Short-wave infrared (SWIR) vs Near infrared (NIR) and SWIR Imaging

Short-wave infrared (SWIR) defines a specific wavelength range over which optical and electronic components are designed and coated.

What is near infrared (NIR) and shortwave infrared (SWIR)? What are their advantages and suitable applications?

Typically we define near infrared (NIR) from 780 nm to 1400 nm and shortwave infrared (SWIR) from 1400 nm to 3000 nm. But it is also common to refer to the entire range from 780 nm up to 3000 nm as NIR or SWIR.

The NIR/SWIR region has multiple advantages, and some of the most well-known ones are discussed below.

Beyond visible

NIR and SWIR wavelengths aren’t visible to human eyes and have less energy than UV and visible wavelengths, but the light still interacts with objects.

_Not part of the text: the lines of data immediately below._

/-- R162, R169, R18, R109, R125: 500 ms of silence on an UP link make it DOWN; every function the station held becomes free, in function
order, each with its AUTHORITY record, and the jogs running under them end with AUTHORITY. Where MODE is not among them nothing more
happens; the loss of MODE clears pave-pending and takes PAVING and PAUSED to READY, or to PREHEAT without readiness, where the jogs stay
as they then are. A silence below 500 ms, as after a good frame taken first, leaves the link UP. -/
def Obligations.LinkSilenceFreesFunctions : Prop :=
  ∀ (p : Port) (s : State),
    let r := s.ports.get p
    ((r.up = false ∨ r.silence < 500) → exec (.linkDown p) s = .next s)
    ∧ (r.up = true → 500 ≤ r.silence →
        ∃ u t, exec (.linkDown p) s = .next t
          ∧ u = { s with
                  ports := s.ports.set p { r with up := false }
                  authority := u.authority, geometry := u.geometry, sides := u.sides, feed := u.feed
                  events := eventsAfter s
                    ((allFunctions.filter (holds s p)).map fun f => (.authorityTable, .authority f .loss p)) }
          ∧ (∀ f : Function, holderOf u.authority f = if holds s p f then none else holderOf s.authority f)
          ∧ (∀ d : Side, u.geometry.get d
              = if holds s p (.width d) = true ∧ (s.geometry.get d).jogDir ≠ .none then
                  { s.geometry.get d with jogDir := .none, jogLeft := 0, jogMs := 0, lastEnd := .authority }
                else s.geometry.get d)
          ∧ (∀ d : Side, u.sides.get d
              = if holds s p (.grade d) = true ∧ 0 < (s.sides.get d).jogLeft then
                  { s.sides.get d with duty := 0, dir := .none, jogLeft := 0, jogMs := 0, lastEnd := .authority }
                else s.sides.get d)
          ∧ (∀ c : FeedChannel, u.feed.get c
              = if holds s p (.feed (feedSide c)) = true ∧ 0 < (s.feed.get c).jogLeft then
                  { s.feed.get c with duty := 0, jogDuty := 0, jogLeft := 0, jogMs := 0, lastEnd := .authority }
                else s.feed.get c)
          ∧ (holds s p .mode = false → t = u)
          ∧ (holds s p .mode = true → s.mode ≠ .paving → s.mode ≠ .paused → t = { u with pavePending := false })
          ∧ (holds s p .mode = true → (s.mode = .paving ∨ s.mode = .paused) →
              t.mode = (if t.readiness then .ready else .preheat)
              ∧ (∃ later, t.events = eventsAfter u ((.modeController, .modeChanged s.mode .ready .authorityLoss) :: later))
              ∧ (∀ d : Side, t.sides.get d
                  = { u.sides.get d with
                      state := (t.sides.get d).state, duty := (t.sides.get d).duty, dir := (t.sides.get d).dir })
              ∧ (∀ d : Side, sideEngaged (s.sides.get d).state = false → t.sides.get d = u.sides.get d)
              ∧ (∀ c : FeedChannel, feedEngaged (s.feed.get c).state = false → t.feed.get c = u.feed.get c)
              ∧ t = { u with
                      mode := t.mode, pavePending := false, readiness := t.readiness, failing := t.failing, zones := t.zones
                      health := t.health, queue := t.queue, grants := t.grants, sides := t.sides, feed := t.feed
                      profiler := t.profiler, events := t.events }))

/-! ### STATUS and items (R170 to R173) -/

/-- R173, section 12.3: STATUS is served in every mode, changes nothing beyond its port, and its payload shows the mode, the three flags,
the holders, the requester's functions, the standing alarms and the area counts, in 32 + k bytes, at most 43. An alarm stands exactly
while its condition does, and the alarms are listed in the order of R173. R179: each output's commanded value is its owner's, the driven
value is 0 in STARTING and under the e-stop latch, and the pin stands at the active level of its polarity for the duty's share, or at the
inactive level when off. That these are functions of the state is assumption 34. -/
def Obligations.StatusAndOutputsShowTheState : Prop :=
  (∀ (p : Port) (tag : Byte) (s : State), (s.ports.get p).inFlight = none →
    ∃ payload, exec (.status p tag) s = .next (withReply p (kindByte .status) tag (okAnswer payload) s)
      ∧ payload.length = 32 + (standingAlarms s).length ∧ payload.length ≤ 43
      ∧ payload.take 4
          = u8 (modeCode s.mode) ++ boolByte s.pavePending ++ boolByte s.readiness ++ boolByte s.estop
      ∧ (∀ f : Function, payload[4 + functionCode f]? = (holderByte (holderOf s.authority f)).head?)
      ∧ (payload.drop 13).take 2 = u16 (functionMask s.authority p)
      ∧ payload[15]? = some (BitVec.ofNat 8 (standingAlarms s).length)
      ∧ (payload.drop 16).take (standingAlarms s).length = (standingAlarms s).map (fun a => BitVec.ofNat 8 (alarmCode a))
      ∧ payload.drop (16 + (standingAlarms s).length)
          = u32 (unacked s.mat) ++ u32 (unacked s.events) ++ u32 s.mat.newest ++ u32 s.events.newest)
    ∧ (∀ s : State,
        (standingAlarms s).Pairwise (fun a b => alarmCode a < alarmCode b)
        ∧ ∀ a : Alarm, a ∈ standingAlarms s ↔
            match a with
            | .zoneFault => ∃ z : Zone, (s.zones.get z).state = .fault ∨ (s.zones.get z).latch = true
            | .overtemp => ∃ z : Zone, (s.zones.get z).state = .overtemp
            | .sideHold => ∃ d : Side, (s.sides.get d).state = .hold
            | .feedHold => ∃ c : FeedChannel, (s.feed.get c).state = .holdLast ∨ (s.feed.get c).state = .sensorHold
            | .sensorLink => s.sensors.staleRounds = 10
            | .scanner => s.profiler.scanner = true
            | .recordNearFull =>
              9 * s.settings.matCapacity ≤ 10 * (s.mat.newest - s.mat.ackPoint)
                ∨ 9 * (2048 - s.settings.matCapacity) ≤ 10 * (s.events.newest - s.events.ackPoint)
            | .recordLoss => s.mat.lostAtAck < s.mat.lost ∨ s.events.lostAtAck < s.events.lost
            | .settingsDefaulted => s.store.defaulted = true
            | .geometryStale => ∃ d : Side, (s.geometry.get d).stale = true
            | .readinessLost => (s.mode = .paving ∨ s.mode = .paused) ∧ s.readiness = false)
    ∧ ∀ (s : State) (o : Output),
        commanded s o =
          (match o with
           | .gradeUp d => if (s.sides.get d).dir = .up then (s.sides.get d).duty else 0
           | .gradeDown d => if (s.sides.get d).dir = .down then (s.sides.get d).duty else 0
           | .feed c => (s.feed.get c).duty
           | .widthIn d => if (s.geometry.get d).jogDir = .inward then 1 else 0
           | .widthOut d => if (s.geometry.get d).jogDir = .outward then 1 else 0
           | .contactor z => if (s.zones.get z).state = .heating then 1 else 0
           | .travelPermit => if (s.mode = .paving ∨ s.mode = .paused) ∧ s.estop = false then 1 else 0
           | .genLoad => if s.grants.length = 0 then 0 else 1
           | .alarm => if (standingAlarms s).length = 0 then 0 else 1)
        ∧ driven s o = (if s.mode = .starting ∨ s.estop = true then 0 else commanded s o)
        ∧ let share : Int := match o with
            | .gradeUp _ | .gradeDown _ | .feed _ => driven s o
            | .widthIn _ | .widthOut _ | .contactor _ | .travelPermit | .genLoad | .alarm => 1000 * driven s o
          (s.settings.polarity.get o = .activeHigh → pinHighShare s o = share)
          ∧ (s.settings.polarity.get o = .activeLow → pinHighShare s o = 1000 - share)

/-- R170: READ_ITEM changes nothing beyond its port; an unknown group or an index that is no item is UNKNOWN with no values, a count of 0
or above 16 is RANGE, and otherwise the reply carries the items' eight-byte fields in index order, the port's own request shown in flight.
The codes of the fields are those of assumptions 5, 21, 22 and 42. -/
def Obligations.ReadItemChangesNothing : Prop :=
  ∀ (p : Port) (tag group count : Byte) (first : Half) (s : State), portOpen s p = true →
    (13 < group.toNat →
      exec (.readItem p tag group first count) s = .next (withReply p (kindByte .readItem) tag (bareAnswer .unknown) s))
    ∧ ∀ g, allGroups[group.toNat]? = some g →
        ((count.toNat = 0 ∨ 16 < count.toNat) →
          exec (.readItem p tag group first count) s = .next (withReply p (kindByte .readItem) tag (bareAnswer .range) s))
        ∧ (1 ≤ count.toNat → count.toNat ≤ 16 →
            ∀ fields : List (Option (List Byte)),
              fields = (List.range count.toNat).map
                (fun k => itemField (withOpened p (kindByte .readItem) tag s) g (first.toNat + k)) →
              (none ∈ fields →
                exec (.readItem p tag group first count) s
                  = .next (withReply p (kindByte .readItem) tag (bareAnswer .unknown) s))
              ∧ (none ∉ fields →
                exec (.readItem p tag group first count) s
                    = .next (withReply p (kindByte .readItem) tag (okAnswer (fields.filterMap id).flatten) s)
                  ∧ (fields.filterMap id).flatten.length = 8 * count.toNat))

So in the case of NIR/SWIR imaging, we can capture images of objects and see aspects that we couldn’t see in the visual range.

In addition, longer wavelengths can be used to look through plastic packaging and silicon, providing another method for nondestructive testing.

Example applications:

  • Automotive
  • Surveillance
  • Remote sensing
  • Wafer inspection
  • Packaging and filling inspection

Silicon wafer: (Left) Visible image, (Right) SWIR image.

Water content measurement

Water has a high absorption rate at 1450 nm and 1900 nm, making it easy to detect areas with high water density using NIR/SWIR.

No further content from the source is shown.